On Wednesday evening, AISD’s school board held a meeting where they decided that starting Monday, Mar. 7, the mask mandate that has been in place since the start of the school year would be revoked for all schools. This means that for all students and staff, masks are now optional while on school property. The decision comes after extended pressure from AISD parents, many of whom have been protesting the mask mandate for months.

While everyone is excited at the prospect of not needing to wear a mask, the choice to make masks optional could pose dangerous consequences and prolong a pandemic that has killed millions across the world. Especially as many students will be traveling for spring break soon, AISD should continue to enforce a mask mandate for the foreseeable future, in order to protect vulnerable students and staff.

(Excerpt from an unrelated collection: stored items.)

-- ==== Sys2Proof/Machine/Tables.lean ====
section
/-!
DEFINITION. Machine/Tables.lean: the limit and target tables (R229–R235): their layout, reset values, and the fields
the scheduler reads.
-/
namespace Sys2Proof.Machine

/-- The reset value of the table word at a byte offset (R230–R234). -/
def limReset (off : Nat) : Nat :=
  if off < 0x800 then
    let o := off % 0x80
    if o = 0x10 then 4_294_967
    else if o = 0x20 then 16 * 2 ^ 24 + 4 * 2 ^ 16 + 8 * 2 ^ 8 + 16
    else if o = 0x24 then 10 * 2 ^ 16 + 328
    else if o = 0x2C then 0x7FFF_FFFF
    else if o = 0x30 then 0x8000_0000
    else 0
  else if 0x1000 ≤ off ∧ off < 0x1400 then
    let o := off % 0x40
    if o = 0 then 0x7FFE
    else if o = 4 ∨ o = 8 then 0x8001_0000 + 0x7FFE
    else if o = 0x10 then 667 * 2 ^ 16 + 640
    else if o = 0x14 then 320
    else 0
  else if 0x2000 ≤ off ∧ off < 0x4000 then
    let o := off % 0x10
    if o = 0 then 31 else if o = 8 then 4 else 0
  else if 0x4000 ≤ off ∧ off < 0xC000 then
    let o := off % 0x40
    if o = 4 then 133 else if o = 0x18 then 1 else 0
  else 0

/-- A word of one copy. -/
def limWord (t : SMap Nat) (off : Nat) : Nat := t.get off (limReset off)

/-- A field of one copy: word offset, lowest bit, width. -/
def limField (t : SMap Nat) (off lo w : Nat) : Nat := bits (limWord t off) lo w

/-- A copy with one field written. -/
def limSet (t : SMap Nat) (off lo w v : Nat) : SMap Nat :=
  let old := limWord t off
  t.put off (old - bits old lo w * 2 ^ lo + (v % 2 ^ w) * 2 ^ lo)

/-- The string's bank, 0–15, or 31 unassigned (R232). -/
def stringBankIn (t : SMap Nat) (l : Nat) : Nat := limField t (0x2000 + 0x10 * l) 0 5

/-- The string's bank in the active copy. -/
def Dev.stringBank (d : Dev) (l : Nat) : Nat := stringBankIn d.sch.active l

/-- The byte offset of a cell entry (R229). -/
def cellOff (lane node cell : Nat) : Nat := 0x10_0000 + lane * 0x1400 + node * 16 + cell

/-- A cell entry's byte in one copy (R234). -/
def cellEntry (t : SMap Nat) (lane idx : Nat) : Nat :=
  let o := 0x10_0000 + lane * 0x1400 + idx
  bits (limWord t (o - o % 4)) (8 * (o % 4)) 8

/-- A copy with a cell entry's byte written. -/
def cellEntrySet (t : SMap Nat) (lane idx v : Nat) : SMap Nat :=
  let o := 0x10_0000 + lane * 0x1400 + idx
  limSet t (o - o % 4) (8 * (o % 4)) 8 v

/-- The class of a cell position (R234). -/
def classOf (t : SMap Nat) (lane idx : Nat) : Nat := cellEntry t lane idx % 16

/-- Withdrawn, by the active copy. -/
def withdrawnIn (t : SMap Nat) (lane idx : Nat) : Bool := bit (cellEntry t lane idx) 4

/-- A field of class entry `c`, read as a signed 16-bit code. -/
def classI (t : SMap Nat) (c off lo : Nat) : Int := toSigned 16 (limField t (0x1000 + 0x40 * c + off) lo 16)

/-- The class's voltage window is empty (R231). -/
def classEmpty (t : SMap Nat) (c : Nat) : Bool := decide (classI t c 0 16 < classI t c 0 0)

/-- The lanes of a bank, by one copy's string entries. -/
def bankStringsIn (t : SMap Nat) (b : Nat) : List Nat := (List.range 512).filter fun l => stringBankIn t l == b

/-- A lane's sixteenfold key of a position: node × 16 + cell, and the key over all lanes. -/
def posKey (lane idx : Nat) : Nat := lane * 5120 + idx

/-- A packed cell position's parts (R22). -/
structure Pos where
  lane : Nat
  node : Nat
  cell : Nat
  deriving DecidableEq, Repr

/-- Unpack a cell position; `none` where R22 refuses it. -/
def unpackCell (w : Nat) : Option Pos :=
  let p : Pos := ⟨bits w 23 9, bits w 14 9, bits w 9 5⟩
  if p.node ≤ 319 ∧ p.cell ≤ 15 ∧ w % 512 = 0 ∧ w < 2 ^ 32 then some p else none

/-- Unpack an endpoint address; `none` where R8 refuses it. -/
def unpackEndpoint (w : Nat) : Option Pos :=
  let p : Pos := ⟨bits w 23 9, bits w 14 9, bits w 9 5⟩
  if p.node ≤ 319 ∧ w % 512 = 0 ∧ w < 2 ^ 32 then some p else none

/-- The position index node × 16 + cell. -/
def Pos.idx (p : Pos) : Nat := p.node * 16 + p.cell

end Sys2Proof.Machine
end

Masks are effective. This is an undeniable fact. According to the Centers for Disease Control (CDC), wearing a mask indoors lowers your odds of testing positive for COVID-19 from 56-83%, depending on the type of mask you wear, with KN95 and N95 masks being the most effective to wear. AISD cited a CDC tool called COVID-19 Community Levels as a reason why they chose to revoke the mandate, because it classifies Travis County as a low-risk area where masking is not explicitly recommended. Even though the CDC loosened their guidelines on when to use masks, this doesn’t account for the high number of individuals students interact with at school on a day-to-day basis. The CDC specifically identified K-12 schools as a high community level, meaning schools are the most vulnerable to the virus.

Bowie alone has nearly 3,000 kids, so a single Bowie student is in close proximity with hundreds of people per day. AISD emphasized that there has been a 97% drop in overall district cases in the last six weeks and that the current case total represents 0.09% of the total student and staff population. It is important to remember that these numbers have been achieved as the Omicron variant wanes, but masks and other protective measures have still been required. 

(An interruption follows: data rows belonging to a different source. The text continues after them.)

/-- A training block's control word (R135, R136): ignored with a wrong CRC or a reserved type; acted on when the
same word has come in 3 consecutive blocks of its type. While the lane's transmitter is squelched after a failure or held by a clock
loss, its receiver does nothing with training blocks (R140 is silent; DESIGN CHOICE, assumption 25). -/
def Dev.trainingBlock (d : Dev) (l w : Nat) : Dev :=
  if !d.laneOn l || d.laneState l != 1 || (d.lane l).squelched || (d.lane l).heldByClock then d
  else
    let d := d.putLane l { d.lane l with marker := true }
    let x := d.lane l
    let ok := decide (crc8Control w = w % 256)
    let ty := bits w 29 3
    if ty = 0 then
      let n := if ok then (if x.coeffWord = w ∧ x.coeffSeen ≠ 0 then x.coeffSeen + 1 else 1) else 0
      let d := d.putLane l { x with coeffWord := w, coeffSeen := n }
      if n = 3 then d.actCoeff l w else d
    else if ty = 1 then
      let n := if ok then (if x.infoWord = w ∧ x.infoSeen ≠ 0 then x.infoSeen + 1 else 1) else 0
      let d := d.putLane l { x with infoWord := w, infoSeen := n }
      if n = 3 then d.actInfo l w else d
    else d

/-- Training completes (R139): the 64 further ready blocks have been sent, and the frame boundary has come at which codewords begin: the
lane aligns, and its scrambler starts. Without a valid `INFO` word training fails instead (R140). -/
def Dev.trainDone (d : Dev) (l duration : Nat) : Dev :=
  let x := d.lane l
  if d.laneOn l && d.laneState l == 1 && !x.squelched && !x.heldByClock && x.further && d.flag LNK_STATUS_far_ready l && d.k03 then
    if !x.infoValid then d.trainFail l 8
    else
      let d := d.put LNK_TRAIN_duration (min duration 0xFFFF) l
      let d := d.putLane l { x with scrambler := 2 ^ 31 - 1, cwGood := 0, cwBad := [], hdrGood := 0, hdrBad := 0 }
      (d.laneEnter l 2 2).progress x.enTkt 1
  else d

/-- A one-way delay in symbols of 28 GBd, rounded to the nearest, a half up, from its double in units of 0.125 ns (R143; assumption 25). -/
def delaySymbols (twice : Nat) : Nat := (7 * twice + 2) / 4

/-- Step the launch advance to a one-way delay, given as its double (R143). -/
def Dev.stepAdvance (d : Dev) (l twice : Nat) : Dev :=
  (d.put LNK_STATUS_advanced 1 l).putLane l
    { d.lane l with advance := delaySymbols twice, lastOneWay := twice, measured := true, keepAdv := false }

/-- A lane whose die-to-die link is lost is in SAFE where it would be in ENUM (R150). -/
def Dev.dieHold (d : Dev) (l : Nat) : Dev :=
  if d.laneState l = 3 ∧ d.dieLost.testBit (l / 64) then (d.putFrm l { d.frm l with runNext := false }).laneEnter l 5 9 else d

/-- A round trip averaged over 16 frames, in units of 0.125 ns (R143): a delay above 2,000 ns fails; the first
measurement steps the launch advance; a later one within 1.0 ns of the last completes alignment, else steps again and
fails after the third disagreement. A twin lane enters RUN, with no launch advance (R157). Delays are judged exactly, by their doubles;
`LNK_DELAY` shows them truncated to its unit. After a lock loss the held value is the last measured delay, which an agreeing measurement
replaces without a step (R152 names only 'the held value'; DESIGN CHOICE, assumption 25). -/
def Dev.delayMeasured (d : Dev) (l rtt : Nat) : Dev :=
  let x := d.lane l
  if !d.laneOn l || d.laneState l != 2 || !d.flag LNK_STATUS_frame_lock l then d
  else
    let twice := rtt - d.get LNK_DELAY_turnaround l
    if 32_000 < twice then d.trainFail l 7
    else if isTwin l then
      let d := (d.put LNK_DELAY_one_way (twice / 2) l).laneEnter l 4 3
      let d := d.done x.enTkt
      d.putLane l { d.lane l with enTkt := 0 }
    else
      let d := d.put LNK_DELAY_one_way (twice / 2) l
      if x.measured || x.keepAdv then
        if absDiff twice x.lastOneWay ≤ 16 then
          ((d.putLane l { x with disagree := 0, keepAdv := false, lastOneWay := twice }).enterEnum l 3).dieHold l
        else if x.keepAdv then d.stepAdvance l twice
        else if 3 ≤ x.disagree + 1 then d.trainFail l 7
        else (d.putLane l { x with disagree := x.disagree + 1 }).stepAdvance l twice
      else d.stepAdvance l twice

/-! ## Lane commands (R148) -/

/-- The lane that a lane command names: argument [3:0] on its page. -/
def cmdLane (page : Nat) (c : Cmd) : Nat := if page = 0x011 then 512 + c.arg % 16 else (page - 0x40) * 16 + c.arg % 16

/-- The loop mode of the argument. -/
def cmdLaneMode (c : Cmd) : Nat := bits c.arg 4 2

/-- A lane command's malformed arguments: a reserved bit, a mode on another opcode than LOOP, no such twin lane. -/
def laneBadArg (page : Nat) (c : Cmd) (isLoop : Bool) : Bool :=
  decide (c.arg / 64 ≠ 0) || (page == 0x011 && decide (4 ≤ c.arg % 16)) ||
    (if isLoop then cmdLaneMode c == 0 || cmdLaneMode c == 3 else cmdLaneMode c != 0)

/-- `ENABLE` (R130, R148). While the main synthesiser stands, the transmitter stays squelched until K03 starts (R406, R407). -/
def laneEnable : CmdDef where
  verdict page c d :=
    let l := cmdLane page c
    { Verdict.ok with
      badArg := laneBadArg page c false
      badState := d.laneState l != 0 || d.flag OTP_STATUS_restrictive || d.flag THM_STATUS_sd_latched || (page != 0x011 && !d.flag LNK_GRP_STATUS_otp_enabled (l / 16))
      total := if page = 0x011 then 2 else 3 }
  effect page c n d :=
    let l := cmdLane page c
    let d := (d.put LNK_TRAIN_fail_reason 0 l).put LNK_TRAIN_attempts 0 l
    let d := d.putLane l { Lane.init with enTkt := n, heldByClock := !d.k03 }
    d.enterTrain l 1 true

/-- A DISABLE is refused in RUN while the string's bank synthesises (R148). -/
def Dev.disableForbidden (d : Dev) (l : Nat) : Bool :=
  d.laneState l == 4 && !isTwin l && decide (d.stringBank l < 16) && workingMode (d.bankMode (d.stringBank l))

/-- `DISABLE` (R148, R149). A further one while the posture frames go out ends with the same transition; other commands are refused
then (assumption 23). -/
def laneDisable : CmdDef where
  verdict page c d :=
    let l := cmdLane page c
    { Verdict.ok with
      badArg := laneBadArg page c false
      badState := d.laneState l == 0 || d.disableForbidden l }
  effect page c n d :=
    let l := cmdLane page c
    let x := d.lane l
    if x.disTkt ≠ 0 then d.putLane l { x with disMore := n :: x.disMore }
    else if (d.laneState l = 4 ∨ d.laneState l = 5) ∧ !isTwin l then
      let d := d.partialDone x.enTkt
      d.putLane l { x with enTkt := 0, disTkt := n, postureLeft := 4 }
    else (d.putLane l { x with disTkt := n }).enterDown l 1

/-- `SAFE` (R148): from RUN, at the next frame boundary. -/
def laneSafe : CmdDef where
  verdict page c d :=
    { Verdict.ok with badArg := laneBadArg page c false, badState := d.laneState (cmdLane page c) != 4 || page == 0x011 || d.leaving (cmdLane page c) }
  effect page c n d :=
    let l := cmdLane page c
    let x := d.lane l
    d.putLane l (if x.safeTkt = 0 then { x with safeTkt := n } else { x with safeMore := n :: x.safeMore })

/-- `ENUMERATE` (R148). -/
def laneEnumerate : CmdDef where
  verdict page c d :=
    { Verdict.ok with badArg := laneBadArg page c false, badState := d.laneState (cmdLane page c) != 5 || page == 0x011 || d.leaving (cmdLane page c) }
  effect page c n d := (d.enterEnum (cmdLane page c) 1).done n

Taking away masks would inevitably cause a spike in COVID-19 cases, not just at Bowie but in the AISD community as a whole. Doctor Stanley Weiss, Professor of Biostatistics and Epidemiology at Rutgers School of Public Health, stated in an interview with ABC News that “it’s a limited number of cases, but if you look over time, the new outbreaks have been continuing to increase in schools.” 

A spike in cases would mean that the COVID-19 pandemic, which is over two years old, would continue to harm our community. For immunocompromised students and families, this harm is much worse than a simple cold. Even if masks are inconvenient or slightly uncomfortable, it doesn’t nullify the fact that they are a valuable tool in saving lives. Especially with spring break coming up, ending the mask mandate now will certainly have negative consequences.